Omission of rights against community bodies: Rights provisions often protect against individual wrongdoers but forget that governance bodies themselves can violate rights. Rights should explicitly bind the assembly, the council, and all executive authority, not only private individuals.
Limiting the Emergency Exception
Most governance crises involve attempts to suspend rights protections in the name of emergency. Build emergency provisions with explicit limits:
Defined trigger: What specifically constitutes an emergency sufficient to temporarily modify rights protections? External attack and epidemic outbreak may qualify. Disagreement among community members does not.
Limited scope: Which specific provisions can be modified, and which cannot? Physical security and torture prohibitions should have no emergency exception. Some procedural rights (timing of hearings) may legitimately be compressed in genuine emergencies.
Time limit: Any emergency rights suspension automatically expires — say, in 30 days — unless affirmatively renewed by a supermajority. It cannot be extended indefinitely by the executive alone.
Independent review: A body other than the executive that declared the emergency should confirm that conditions still justify the suspension before each renewal.
The pattern to prevent: a leader or council that declares an emergency, suspends rights protections, uses those suspended protections to consolidate power, and then never lifts the emergency. These provisions are specifically designed to foreclose that path.
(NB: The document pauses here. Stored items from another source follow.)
-- ==== Sys2Proof/Machine/Flags.lean ====
section
/-! DEFINITION. Event flags, SUMMARY, INTn, the header byte, port status codes and result codes (ch. 8, ch. 9). -/

namespace Sys2Proof.Machine

/-- Bit position of an event flag (Table 9-7). -/
def EventFlag.bit : EventFlag → Nat
  | .founded => 0
  | .regained => 1
  | .lostStep => 2
  | .muted => 3
  | .trainLost => 4
  | .evicted => 5
  | .refused => 6
  | .clash => 7
  | .peerJoined => 8
  | .peerLapsed => 9
  | .mediumFault => 10

/-- The word with only the flag's bit set. -/
def EventFlag.mask (f : EventFlag) : Word := 1#16 <<< f.bit

/-- The owner reports the event: the flag is set, or stays set (R171). -/
def PortUnit.raise (p : PortUnit) (f : EventFlag) : PortUnit := { p with flags := p.flags ||| f.mask }

/-- A flag as it stands. -/
def PortUnit.flag (p : PortUnit) (f : EventFlag) : Bool := p.flags.getLsbD f.bit

/-- Report an event flag. -/
def State.raise (s : State) (f : EventFlag) : State := { s with port := s.port.raise f }

/-- SUMMARY: at least one flag is set whose mask bit is 1 (R172). Mask bits 11..15 have no effect. -/
def State.summary (s : State) : Bool := (s.port.flags &&& s.port.masks &&& 0x07FF#16) != 0#16

/-- INTn is driven low (R173). -/
def State.intnLow (s : State) : Bool := s.summary || (s.port.notice && !s.req.queue.isEmpty)

/-- The header byte, sampled when CSn falls (R159). -/
def State.header (s : State) : Byte :=
  (if s.summary then 0x80#8 else 0#8) ||| (if s.req.queue.isEmpty then 0#8 else 0x40#8) |||
    (if s.replica.valid then 0x20#8 else 0#8) ||| s.ctl.state.code

/-- Port statuses (Table 8-2, Table 9-2). -/
inductive PortStatus where
  | accepted
  | notMember
  | badRequest
  | badResource
  | tagInUse
  | noContext
  | notPending
  | wrongState
  | badOffset
  | badConfig
  deriving DecidableEq, Repr

/-- Code of a port status. -/
def PortStatus.code : PortStatus → Byte
  | .accepted => 0x00
  | .notMember => 0x01
  | .badRequest => 0x02
  | .badResource => 0x03
  | .tagInUse => 0x04
  | .noContext => 0x05
  | .notPending => 0x06
  | .wrongState => 0x07
  | .badOffset => 0x08
  | .badConfig => 0x09

/-- Result code (Table 8-9). -/
def Result.code : Result → Byte
  | .granted => 1
  | .released => 2
  | .downgraded => 3
  | .busy => 4
  | .notPermitted => 5
  | .already => 6
  | .notHeld => 7
  | .poolFull => 8
  | .timedOut => 9
  | .cancelled => 10
  | .evicted => 11
  | .abandoned => 12
  | .mediumFault => 13

/-- State code of a context (R168). -/
def ContextState.code : ContextState → Byte
  | .queuedLocal => 1
  | .contending => 2
  | .transmitting => 3
  | .waiting => 4
  | .withdrawing => 5
  | .done => 6

/-- KIND code in byte 1 of a completion record (Table 8-8). -/
def RequestKind.recordBits : RequestKind → Byte
  | .claim => 0x40
  | .release => 0x80
  | .downgrade => 0xC0

/-- The eight bytes of a completion record (Table 8-8). -/
def CompletionRecord.bytes (r : CompletionRecord) : List Byte :=
  [r.tag,
    r.kind.recordBits ||| (if r.mode = some .shared then 0x20#8 else 0#8) ||| (if r.tooLate then 0x10#8 else 0#8),
    r.result.code, r.resource] ++ wordBytes r.generation ++ wordBytes r.sequence

end Sys2Proof.Machine
end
Living Document vs. Absolute Protection
Communities face a genuine tension: rights provisions should be stable enough to provide real protection, but communities learn and circumstances change. Resolve this tension by making rights provisions the hardest part of the constitutional framework to change — requiring the largest supermajority, the longest deliberation period, and perhaps a community-wide referendum — while still making genuine amendment possible. The goal is to make bad-faith modification impractical while keeping good-faith evolution possible over time.